The insects hitch rides across oceans in wooden crates and other
solid wood materials used in shipping, he explains. Once the
containers are unpacked, the insects fly off, mate, and spread.
The Asian longhorned beetle that invaded New York in 1996 has
since killed thousands of the state’s hardwood trees, including
maple, elms, willows, and poplars.
Williams’ primary responsibility is to study how to eradicate or
at least control invasive insects such as the Asian beetle.
Typically when an invader arrives, researchers identify its
location and search a wider circle around it for other bugs, he
says.
“In the case of wood-boring beetles, we’ll cut down all the host
trees that seem to be infested in an attempt to eradicate it,”
he said.
“What we need to know is how big the radius of the circle needs
to be—how far these bugs can fly.”Harmonic radar
Harmonic radar is one trick entomologists are using to
understand the range of large insects such as the Asian
longhorn.
The technique involves a transceiver, which Williams says looks
like a ray gun the fictional hero Buck Rogers might use, along
with tiny wire tags attached to the beetles.
The transceiver sends out a radar beam into the environment that
reflects off whatever it hits. Sensors then measure those
reflections.
But “everything out there is going to be received back at the
same frequency you send it out at...what you want is a unique
signal,” Williams said.
The tags attached to the beetles do this by reflecting back the
signal at a harmonic rate of frequency, at twice the frequency.
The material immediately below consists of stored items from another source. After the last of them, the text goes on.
-- ==== Sys2Proof/Machine/Winnow.lean ====
section
/-!
DEFINITION. Machine/Winnow.lean: Winnow's part of the seal: latching (R35 step 3, R74, R87, R272, R273, R296), frame
selection (R37 to R43, R177), the checks of stored Husks (R75), the intent table (R89 to R93), age and class (R76 to R81),
coverage (R82, R281, R282, R291) and the release of frames (R261, R296, R310). The order of the steps stands in
Machine/Seal.lean.
-/

namespace Sys2Proof.Machine

/-- The layers of the present heads, as (head, layer). -/
def allLayers (s : State) : List (Nat × Nat) :=
  (List.range (Config.heads s.part)).flatMap (fun h => (List.range 16).map (fun l => (h, l)))

/-- Run an operation on every layer. -/
def eachLayer (f : Nat → Nat → State → State) (s : State) : State := (allLayers s).foldl (fun s q => f q.1 q.2 s) s

/-- The present heads and source channels. -/
def presentHeads (s : State) : List Nat := List.range (Config.heads s.part)
def presentSources (s : State) : List Nat := List.range (Config.sources s.part)

/-! ## Stored Husks (R75) -/

/-- An unsound Husk is reported once until its repair. `ix` names the Husk; its low 16 bits are the index the table of R75
gives, which several Husks may share. DEDUCED: log entry 36. -/
def huskFault (kind ix v k : Nat) (s : State) : State :=
  if s.faults.contains (kind, ix) then s
  else
    let s := addReg { s with faults := s.faults ++ [(kind, ix)] } R.WIN_HUSK_FAULT_COUNT 1
    let s := wr s R.WIN_HUSK_FAULT (2 ^ 31 + kind * 2 ^ 27 + ix % 65536)
    raise { code := 0x23, unit := ix % 65536, sub := kind, a0 := v, a1 := k } (setFld s R.WIN_STATUS 2 1 3)

/-- The faults of which a condition holds end. -/
def huskRepairs (gone : Nat → Nat → Bool) (s : State) : State :=
  let fs := s.faults.filter (fun f => !gone f.1 f.2)
  setFlag { s with faults := fs } R.WIN_STATUS 2 (!fs.isEmpty)
def huskRepair (kind ix : Nat) (s : State) : State := huskRepairs (fun k i => decide (k = kind ∧ i = ix)) s

/-- Is the Husk of a register pair sound. -/
def pairSound (s : State) (off : Nat) : Bool := huskSound (rd s off) (rd s (off + 4))

/-- A register pair is checked: an unsound one is a fault, a sound one its repair. DEDUCED: log entry 36. -/
def huskCheck (kind ix off : Nat) (s : State) : State :=
  if pairSound s off then (if s.faults.contains (kind, ix) then huskRepair kind ix s else s)
  else huskFault kind ix (rd s off) (rd s (off + 4)) s

/-- A stored Husk that no register shows: what damage its complement has met. -/
def damageAt (s : State) (kind ix : Nat) : Nat := smGet (fun _ => 0) s.damage (kind * 65536 + ix)
def damageCheck (kind ix v : Nat) (s : State) : State :=
  if damageAt s kind ix = 0 then s else huskFault kind ix v (complement v ^^^ damageAt s kind ix) s

/-- A unit has reached OFF: its state and ownership words are written anew (kinds 3 and 5). -/
def damageRepair (kind ix : Nat) (s : State) : State :=
  huskRepair kind ix { s with damage := smSet (fun _ => 0) s.damage (kind * 65536 + ix) 0 }

/-- The seal reads the state tables: what a word that proves uncorrectable held is lost (R367). A ledger word faults its
instance, whose event carries the sides of its first condition; a Husk word reads unsound from then on.
DEDUCED: log entry 65. -/
def stateWordLost (snap : State) (w : Nat) (s : State) : State :=
  let s := granaryHeal w 1 (granaryUncorrectable w s)
  let harm (key : Nat) (s : State) : State := { s with damage := smSet (fun _ => 0) s.damage key 1 }
  match Config.stateWord w with
  | .ledger kind i => if (ledgerInstances snap).contains (kind, i) then
      ledgerFail kind i ((ledgerSides snap kind i).headD (Side.eq 0 0)) s else s
  | .ownership c => if c < Config.sources s.part then harm (3 * 65536 + c) s else s
  | .dataPath ix => if (presentHeads s).contains (ix - 0x200) || (presentSources s).contains (ix - 0x300) then harm (5 * 65536 + ix) s
      else s
  | .pair off => if (regRow? off).any (fun r => decide (r.1.hk ≠ 0)) then wr s (off + 4) (rd s (off + 4) ^^^ 1) else s
  | .other => s

/-- The uncorrectable words of the state tables beside the provenance records. -/
def stateTables (snap s : State) : State :=
  (granaryBadWords s 0x01A5B000 0x65000).foldl (fun s w => stateWordLost snap w s) s

/-- The data-path words of a head, a source channel and a layer (R89). -/
def dpHead (s : State) (h : Nat) : Nat := unitState s 1 h * 2 ^ 30
def dpSrc (s : State) (c : Nat) : Nat := unitState s 0 c * 2 ^ 30 + srcKind s c * 2 ^ 28
def dpLayer (s : State) (h l : Nat) : Nat := layerWord s h l &&& 0x7000FFFF

/-! ## Step 3: latching -/

/-- Is a head, a channel, the rest of the device in DIRECT mode (R144). -/
def headDirect (s : State) (h : Nat) : Bool := flag s R.SHF_DIRECT_HEAD h
def srcDirect (s : State) (c : Nat) : Bool := flag s (R.SHF_DIRECT_SRC (c / 32)) (c % 32)
def devDirect (s : State) : Bool := flag s R.SHF_DIRECT_DEV 0

/-- Is an offset the V word of a source map pair, of a threshold pair. -/
def isMapPair (off : Nat) : Bool := inArray 0x302000 [(24, 0x4000), (16, 0x100)] off
def isThreshold (off : Nat) : Bool := decide (0x62000 ≤ off ∧ off < 0x65000)

/-- EV_ST_WRITE_IGNORED (R145, R272, R273), at most once a tick. -/
def stIgnored (off : Nat) (s : State) : State := raiseOnce 0 { code := 0x41, a0 := off } s

/-- Layers a set of map words enables. -/
def mapCount (s : State) (r : Nat → Nat) : Nat := ((allLayers s).filter (fun q => bit (r (R.HEAD_L_SRC q.1 q.2)) 30)).length

/-- An accepted source map pair takes effect, while its head is in DIRECT mode (R272, R273). SHF_GEN does not count it: no row
of R138 names it. DEDUCED: log entries 37, 51. -/
def mapEffect (off v : Nat) (s : State) : State :=
  if !headDirect s ((off - 0x302000) / 0x4000) then stIgnored off s
  else if bit v 30 && decide (256 < mapCount s (fun o => if o = off then v else rd s o)) then stIgnored off s
  else huskStore off v s
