-- ==== Sys2Proof/Machine/Keys.lean ====
section
/-!
DEFINITION. Machine/Keys.lean: the touch unit and Demal's keys (R388 to R410), and the firing of the triggers, of which
trigger 10 starts touch scans and trigger 11 calibrations (R123, R389, R458).
-/

namespace Sys2Proof.Machine

/-! ## State of keys -/

/-- A key. -/
def keyAt (s : State) (k : Nat) : KeySt := smGet (fun _ => {}) s.tch.keys k
def setKey (k : Nat) (x : KeySt) (s : State) : State :=
  { s with tch := { s.tch with keys := smSet (fun _ => {}) s.tch.keys k x } }

/-- The 64 keys. -/
def allKeys : List Nat := List.range 64

/-- Code of a key's state (R394). A key that starts inside its window has no baseline yet and reads SUSPECT. -/
def KeySt.code (x : KeySt) : Nat :=
  if x.phase = 0 then 0 else if x.phase = 4 then 4 else if x.cfg.guard then 5
  else if x.phase = 2 then 2 else if x.phase = 3 then 3 else 1

/-- T and H of a key (R393), and its debounce counts. DEDUCED: log entry 69. -/
def keyLevels (p : PanelSt) (c : KeyCfg) : Int × Int :=
  let t := if p.glove && !c.guard then c.gloveTh else c.touchTh
  if p.noise then ((ceilDiv (t * p.noisePct) 100 : Nat), (ceilDiv (c.hyst * p.noisePct) 100 : Nat)) else ((t : Nat), (c.hyst : Nat))
def debounceOn (p : PanelSt) (c : KeyCfg) : Nat := c.on + (if p.noise then 2 else 0)
def debounceOff (p : PanelSt) (c : KeyCfg) : Nat := c.off + (if p.noise then 2 else 0)

/-- The delta of a key. -/
def keyDelta (s : State) (k : Nat) : Int := (fld s (R.TCH_K_RAW k) 15 0 : Int) - (fld s (R.TCH_K_BASE k) 15 0 : Int)

/-- The slice that converts a key in a scan: its own, or the spare that covers it (R392). -/
def keySlice (q : TouchScan) (k : Nat) : Nat := if q.cover = some (k / 8) then 8 else k / 8

/-- An event of a key with a time (R401). -/
def keyEvent (code k sub time a2 : Nat) : Ev :=
  { code := code, unit := k, sub := sub, a0 := timeArg time, a1 := timeArg time / 2 ^ 32, a2 := a2 }

/-- State and events of a scan in processing: events are raised last (step 6). -/
abbrev Proc := State × List Ev

/-- A key's new state with events, which a guard channel does not raise (R403). -/
def Proc.put (k : Nat) (x : KeySt) (evs : List Ev) (p : Proc) : Proc :=
  (setKey k x p.1, if x.cfg.guard then p.2 else p.2 ++ evs)

/-! ## Processing a scan (R394 to R405) -/

/-- A touch that was reported ends by a fault or by KEY_CONFIG; the delta of that release is a value the manual does not
state (R394, R401, R409). DESIGN CHOICE: log entry 71. -/
def forcedRelease (q : TouchScan) (k : Nat) (p : Proc) : Proc :=
  let s := p.1
  if fld s (R.TCH_K_STATE k) 2 0 = 3 then
    ({ s with draws := s.draws + 1 }, p.2 ++ [keyEvent 0xA8 k 0 q.time (Config.freeWord s.draws).toNat])
  else p

/-- New settings, and step 1: keys of slices in FAULT; a key that starts waits for its step (R394, R395, R409).
DEDUCED: log entry 69. -/
def keyBegin (q : TouchScan) (p : Proc) (k : Nat) : Proc :=
  let x := keyAt p.1 k
  let (p, x) := if x.fresh then (forcedRelease q k p, { cfg := x.cfg, phase := if x.cfg.en then 7 else 0 }) else (p, x)
  let x : KeySt := if x.cfg.en ∧ x.phase = 0 then { x with phase := 7 } else x
  let fault := flag p.1 (R.TCH_SLICE_STATUS (keySlice q k)) 31
  if !x.cfg.en then (setKey k x p.1, p.2)
  else if fault then
    let p := if x.phase = 3 then forcedRelease q k p else p
    (setKey k { cfg := x.cfg, phase := 4 } p.1, p.2)
  else if x.phase = 4 then (setKey k { cfg := x.cfg, phase := 7 } p.1, p.2)
  else (setKey k x p.1, p.2)

/-- Drive-noise mode follows the noise metric of a scan (R405). DEDUCED: log entry 70. -/
def noiseStep (metric : Nat) (n : PanelSt) : PanelSt :=
  if !n.noiseAuto then { n with noise := false, enterRun := 0, exitRun := 0 }
  else if n.noise then
    let r := if metric ≤ n.noiseExit then n.exitRun + 1 else 0
    if 100 ≤ r then { n with noise := false, enterRun := 0, exitRun := 0 } else { n with exitRun := r }
  else
    let r := if n.noiseEnter ≤ metric then n.enterRun + 1 else 0
    if 3 ≤ r then { n with noise := true, enterRun := 0, exitRun := 0 } else { n with enterRun := r }

/-- Step 2: modes, HOP of drive-noise mode, and EV_TOUCH_MODE at every change (R404, R405). -/
def modeStep (p : Proc) : Proc :=
  let s := p.1
  let metric := fld s R.TCH_NOISE 15 0
  let n := noiseStep metric s.tch.panel
  let s := if n.noise then setFlag s R.TCH_CTRL 6 true
    else if s.tch.panel.noise then setFlag s R.TCH_CTRL 6 false
    else s
  let mode := ofBool n.noise * 4 + ofBool n.water * 2 + ofBool n.glove
  let was := fld s R.TCH_STATUS 15 13
  let s := setFld { s with tch := { s.tch with panel := n } } R.TCH_STATUS 15 13 mode
  (s, if mode = was then p.2 else p.2 ++ [{ code := 0xAE, sub := mode, a0 := metric }])
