-- ==== Sys2Proof/Machine/Flags.lean ====
section
/-!
DEFINITION. Machine/Flags.lean: the status words and flags a register computes from the state when it is read: busy and state
bits, slot and buffer states, position of a head in a pair, levels and ages.
-/

namespace Sys2Proof.Machine

/-- LCS_KEYS: slot 4 programmed, slots revoked or destroyed, slots programmed (R436). Parts leave the vendor with its key. -/
def keysWord (s : State) : Nat :=
  let word (f : KeySlot → Bool) : Nat := (List.range 4).foldl (fun n k => n + ofBool (f (keySlotAt s k)) * 2 ^ k) 0
  2 ^ 8 + word (fun k => k.revoked || k.destroyed) * 2 ^ 4 + word (fun k => k.programmed)

/-- SHF_STATUS: slots CHECKING or PENDING, and slots STAGING (R131). -/
def shfStatus (s : State) : Nat :=
  (List.range 8).foldl (fun n k =>
    n + ofBool (decide (2 ≤ shfState s k)) * 2 ^ (8 + k) + ofBool (decide (shfState s k = 1)) * 2 ^ k) 0

/-- The CHK engine a command in progress runs on: context x on engine floor(x / 16), a snapshot of head h on engine h mod 4
(R374, R378). -/
def chkEngine (c : Cmd) : Option Nat :=
  if c.phase ≠ .waiting then none
  else if c.opcode = 0x30 then some (bits (c.w 2) 5 0 / 16)
  else if c.opcode = 0x32 ∧ c.aux ≠ [] then some (bits (c.w 2) 4 0 % 4)
  else none

/-- CHK_STATUS: engines with a job or snapshot in progress. -/
def chkStatus (s : State) : Nat :=
  (List.range 4).foldl (fun n e => n + ofBool (s.rng.cmds.any (fun c => decide (chkEngine c = some e))) * 2 ^ e) 0

/-- The register of a CHK context, as wide as its algorithm's CRC (R371, R377). -/
def chkRunNow (s : State) (x : Nat) : Nat :=
  rd64 s (R.CHK_RUN_LO x) (R.CHK_RUN_HI x) % 2 ^ (chkAlg (fld s (R.CHK_CFG x) 1 0)).width

/-- VEN_STATUS: pipelines that code a picture, sessions RUNNING (R329). -/
def venStatus (s : State) : Nat :=
  ((List.range 2).foldl (fun n p => n + ofBool (pipeBusy s p) * 2 ^ (16 + p)) 0)
    + (List.range 16).foldl (fun n k => n + ofBool (decide (unitState s 2 k = 2)) * 2 ^ k) 0

/-- LANE_n_FAR_AGE: ms since the last STATUS, 0xFFFF when none in the span (R207). -/
def farAge (s : State) (n : Nat) : Nat :=
  match (laneAt s n).farAt with
  | some t => min 0xFFFF ((s.elapsed - t) / (1000000 * nsUnit))
  | none => 0xFFFF

/-- DMC_PORT_p_STATUS: halved refill, and the signed bucket level in 64-byte units (R357, R362). -/
def portStatus (s : State) (p : Nat) : Nat :=
  let x := portFilled s p
  ofBool x.throttledUntil.isSome * 2 ^ 31 + uint 24 (x.tokens / (64 * tokenUnit))

/-- DSTATE of a channel: 0 IDLE, 1 WAIT_START, 2 DECODING, 3 WAIT_SLOT (R254, R262). -/
def decodeState (s : State) (c : Nat) : Nat :=
  if unitState s 0 c ≠ 2 ∨ srcKind s c ≠ 0 then 0
  else if !(chanAt s c).started then 1
  else if pictureReady s c && (freeSlot s c).isNone then 3
  else 2

/-- State codes of n slots from a first one on, three bits each (R260). -/
def slotStates (s : State) (c from_ n : Nat) : Nat :=
  (List.range n).foldl (fun w k => w + (if from_ + k < poolSize s c then slotState s c (from_ + k) else 0) * 8 ^ k) 0

/-- VDC_S_s_SLOT_COUNTS: slots FREE, DECODING, SEALED, REF, ENCODE (R260). -/
def slotCounts (s : State) (c : Nat) : Nat :=
  (List.range 5).foldl (fun w st => w + slotsIn s c st * 32 ^ st) 0

/-- HEAD_h_STATUS with the head's position in a pair (R305). -/
def headStatus (s : State) (h : Nat) : Nat :=
  let p := paired s h
  let second := p && decide (h % 2 = 1)
  let differs := [R.HEAD_H, R.HEAD_V, R.TCK_HEADPHASE].any (fun r => decide (lrd s (r h) ≠ lrd s (r (h - 1))))
  setBits (setBits (setBits (rd s (R.HEAD_STATUS h)) 6 6 (ofBool p)) 7 7 (ofBool second)) 8 8 (ofBool (second && differs))

/-- HEAD_h_POS: the line in scan, in active scan alone, which ends H_TOTAL − H_ACTIVE pixels after the last active pixel of a
frame that is not cut (R302, R303). DEDUCED: log entry 45. -/
def headPos (s : State) (h : Nat) : Nat :=
  let x := headAt s h
  if x.scan.any (fun sc => sc.active && !sc.cut) || x.endAt.any (fun t => decide (s.elapsed < t)) then rd s (R.HEAD_POS h) else 0

/-- HEAD_h_URGENT_US with the span in progress (R306). -/
def urgentUs (s : State) (h : Nat) : Nat :=
  let now := if flag s (R.HEAD_STATUS h) 5 then
      ((headAt s h).urgentRest + (s.elapsed - (headAt s h).urgentAt)) / (1000 * nsUnit) else 0
  rd s (R.HEAD_URGENT_US h) + now

/-- ORDER_FALLBACK of a head: an order table in use that is no permutation (R290). DEDUCED: log entry 40. -/
def orderFallback (s : State) (h : Nat) : Bool :=
  bit (lrd s (R.HEAD_CMP_CTRL h)) 0
    && !(List.range 16).all (fun l => (orderTable (lrd s (R.HEAD_CMP_ORDER_0 h)) (lrd s (R.HEAD_CMP_ORDER_1 h))).contains l)

/-- HEAD_h_WB_STATUS: WB_WAIT, ORDER_FALLBACK, the state of each writeback buffer (R290, R294, R296). -/
def wbStatus (s : State) (h : Nat) : Nat :=
  ofBool (headAt s h).wbNext.isSome * 2 ^ 25 + ofBool (orderFallback s h) * 2 ^ 24
    + (List.range 8).foldl (fun w k => w + (wbAt s h k).state * 8 ^ k) 0

/-- CMP_HCOEF and CMP_VCOEF: taps 2w + 1 and 2w of set j / 8 at phase j mod 8; V has three words (R285). -/
def coefWord (horizontal : Bool) (j w : Nat) : Nat :=
  let cs := if horizontal then hCoef (decide (8 ≤ j)) (j % 8) else vCoef (decide (8 ≤ j)) (j % 8)
  let tap (i : Nat) : Nat := uint 16 (cs.getD i 0)
  tap (2 * w + 1) * 2 ^ 16 + tap (2 * w)

end Sys2Proof.Machine
end

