/-- Writing 1 to its bit puts a present unit in DIRECT mode (R144). A direct write to an ST register outside DIRECT mode
is ignored with an event (R145); in DIRECT mode the register takes the value that its table lets it store, and, but for
the timing of a head, the latched value waits for the next seal (R146). Completes (exec answers this next state):
directEnter, stDirectWrite. -/
def Obligations.DirectModeTakesWrites : Prop :=
  (∀ (v : Word) (s : State), running s = true →
    (∃ t, exec (.directEnter 0 v) s = .next t ∧ t.latched = s.latched ∧ ∀ h < 24, headDirect t h =
      (headDirect s h || (bit v.toNat h && unitPresent s.part .head h))) ∧
    (∀ q : Fin 3, ∃ t, exec (.directEnter ⟨1 + q.val, by omega⟩ v) s = .next t ∧ t.latched = s.latched ∧ ∀ i < 32, srcDirect t (32 * q.val + i) =
      (srcDirect s (32 * q.val + i) || (bit v.toNat i && unitPresent s.part .src (32 * q.val + i)))) ∧
    (∃ t, exec (.directEnter 4 v) s = .next t ∧ t.latched = s.latched ∧ devDirect t = (devDirect s || bit v.toNat 0))) ∧
  (∀ (off : Nat) (v : Word) (r : RegRow) (i : Nat) (s : State), running s = true → regRow? off = some (r, i) → r.st ≠ 0 →
    unitPresent s.part r.unit (i / r.unitDiv) = true →
    ((directScope off r).filter (inDirect s) = none → ∃ t, exec (.stDirectWrite off v) s = .next t ∧ EventsOnly s t) ∧
    (∀ u, (directScope off r).filter (inDirect s) = some u → r.base ∉ [R.HEAD_H 0, R.HEAD_V 0, R.HEAD_MODE 0] →
      ∃ t, exec (.stDirectWrite off v) s = .next t ∧ rd t off = stStored r off v.toNat % 2 ^ 32 ∧ t.latched = s.latched))

/-! ## Rings -/

/-- A doorbell word takes effect when its upper half is the complement of its lower half, the write is 32 bits wide (R153)
and the ring, RUNNING, has room for it (R154): the last accepted value becomes the index written. Any other write leaves
the index as it is, sets DOORBELL_BAD and raises an event. Host memory is as software left it before the write. A ring
that is OFF and enabled with a valid configuration runs with every index 0; with an invalid one it is OFF again with FAULT
set (R152). A RUNNING SQ that is disabled drains, a CQ that no SQ names is OFF at once, and a CQ that one names goes on
with CFG_IGNORED set (R152). For an event ring the events of its own start must not go to a ring. Completes (exec answers
this next state): sqDoorbell, cqDoorbell, eqDoorbell, ringEnable, ringDisable. -/
def Obligations.RingsTakeDoorbellsAndEnables : Prop :=
  (∀ (r : Fin 64) (q : Fin 32) (e : Fin 4) (w : Word) (narrow : Bool) (hm : Cells) (s : State), running s = true →
    ∀ c u a, (c, u, a) ∈ [(Instr.sqDoorbell r w narrow hm, r.val, hostStore hm s), (.cqDoorbell q w narrow, 64 + q.val, s),
        (.eqDoorbell e w narrow, 96 + e.val, s)] →
      (narrow = true ∨ bits w.toNat 31 16 ≠ bits w.toNat 15 0 ^^^ 0xFFFF ∨ doorbellInRange s u (bits w.toNat 15 0) = false →
        ∃ t, exec c s = .next t ∧ EventsOnly (setFlag a (ringStatus u) 2 true) t) ∧
      (narrow = false → bits w.toNat 31 16 = bits w.toNat 15 0 ^^^ 0xFFFF → doorbellInRange s u (bits w.toNat 15 0) = true →
        (96 ≤ u → rd s (R.RNG_EQ_LOST (u - 96)) = 0) →
        exec c s = .next (setFld a (ringIndex u) 31 16 (bits w.toNat 15 0)))) ∧
  ((∀ (ring : RingId) (cfg : Word) (s : State), running s = true → ringState s (ringNum ring) = 0 →
    (96 ≤ ringNum ring → flag s (R.EVT_CODE 9) 31 = false ∧ flag s (R.EVT_CODE 3) 31 = false ∧
      rd s (R.RNG_EQ_LOST (ringNum ring - 96)) = 0) →
    ∀ a, a = wr s (ringCfg (ringNum ring)) (setBits cfg.toNat 0 0 1 &&& (ringCfgMask (ringNum ring) + 1)) →
      (ringValid a (ringNum ring) = true → ∃ t, exec (.ringEnable ring cfg) s = .next t ∧ ringState t (ringNum ring) = 2 ∧
        rd t (ringIndex (ringNum ring)) = 0) ∧
      (ringValid a (ringNum ring) = false → ∃ t, exec (.ringEnable ring cfg) s = .next t ∧ ringState t (ringNum ring) = 0 ∧
        flag t (ringStatus (ringNum ring)) 5 = true)) ∧
  (∀ (r : Fin 64) (cfg : Word) (s : State), running s = true → ringState s r.val = 2 →
    ∃ t, exec (.ringDisable (.sq r) cfg) s = .next t ∧ ringState t r.val = 3 ∧ flag t (R.RNG_SQ_CFG r.val) 0 = false ∧
      t.rng.cmds = s.rng.cmds) ∧
  (∀ (q : Fin 32) (cfg : Word) (s : State), running s = true → ringState s (64 + q.val) = 2 →
    (cqNamed s q.val = false → ∃ t, exec (.ringDisable (.cq q) cfg) s = .next t ∧ ringState t (64 + q.val) = 0) ∧
    (cqNamed s q.val = true → ∃ t, exec (.ringDisable (.cq q) cfg) s = .next t ∧ ringState t (64 + q.val) = 2 ∧
      flag t (R.RNG_CQ_STATUS q.val) 4 = true)))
For example, if the transceiver sends out a signal at a
frequency of 917 megahertz, the tags will send back a signal at
1834 megahertz.
“That harmonic tag represents a unique signal out there from
everything else you’re looking at,” Williams said. “Attaching
that tag to an insect allows you to relocate the insect as it
flies around.”
In 2002 Williams and his colleagues went to the Asian longhorn
beetle’s native habitat of China and used harmonic radar
tracking to study the invasive bugs’ dispersal over a two-week
period.
Williams attached the tags with dental floss, because the bodies
of the 1.25–inch long (3.2–centimeter-long) shiny black beetles
are too waxy for glue to stick.
The team found that the beetles moved, on average, about 10 feet
(3 meters) per day.
Interestingly, most of the females were rather sedentary during
the study, Williams says.
He suspects that was because the study took place late in their
breeding cycle. One female, however, moved 100 feet (30 meters)
in a week.
While the findings have not modified the radii of circles
entomologists draw around there invasive pests, Williams said
the tracking study “gave is a basic idea of how quickly these
beetles can move on their own.
Basic biology
Doug Landis is an entomologist at Michigan Stare University in
East Lansing who has
examined the practicality of using harmonic radar to track
insects.
He said that for fairly large insects like the Asian longhorned
beetle, the technique allows scientists “to get a lot of
information that is simply inaccessible any other way.”
However, the tags that send the harmonic signal are most
effective when they have about three-inch-long
(eight-centimeter-long) antennas.
“So in tracing very small insects, it has its limits,” Landis
said.
Nevertheless, several studies, including Williams’ work with the
Asian longhorned beetles, have shown harmonic radar to be an
effective tracking tool to learn about the basic biology of
invasive species, he adds.
“That’s the basis of finding what their Achilles’ heel might
be.”
(reprinted with permission from The Maple News, Nov-Dec 2006)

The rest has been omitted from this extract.